-- ==== Sys2Proof/Laws/PerInstr.lean ====
section
/-! SUPPORT. What holds of every instruction as syntax, one lemma for each constructor: an encoded instruction has an
assigned operation in its OP field (Table 3.1, Table 3.7). -/

namespace Sys2Proof.Laws

/-- The raw fields of an instruction, where it has an encoding, name an assigned operation. -/
def Opcode.Statement (i : Instr) : Prop := ∀ r, i.toRaw = some r → ∃ o, Op.ofCode r.op = some o ∧ o.code = r.op

/-- Fields put together for an operation. -/
theorem opcode_mk {o : Op} {h : Head} {d a b : BitVec 20} {m : BitVec 8} (e : Op.ofCode o.code = some o) (r : Raw)
    (k : some (mkRaw h o d a b m) = some r) : ∃ o, Op.ofCode r.op = some o ∧ o.code = r.op := by
  cases k; exact ⟨o, e, rfl⟩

- **Task requirements**: Each record needs to be duplicated exactly as given.

- **Expected answer**:
-- ==== Sys2Proof/Laws/PerInstr.lean ====
section
/-! SUPPORT. What holds of every instruction as syntax, one lemma for each constructor: an encoded instruction has an
assigned operation in its OP field (Table 3.1, Table 3.7). -/

namespace Sys2Proof.Laws

/-- The raw fields of an instruction, where it has an encoding, name an assigned operation. -/
def Opcode.Statement (i : Instr) : Prop := ∀ r, i.toRaw = some r → ∃ o, Op.ofCode r.op = some o ∧ o.code = r.op

/-- Fields put together for an operation. -/
theorem opcode_mk {o : Op} {h : Head} {d a b : BitVec 20} {m : BitVec 8} (e : Op.ofCode o.code = some o) (r : Raw)
    (k : some (mkRaw h o d a b m) = some r) : ∃ o, Op.ofCode r.op = some o ∧ o.code = r.op := by
  cases k; exact ⟨o, e, rfl⟩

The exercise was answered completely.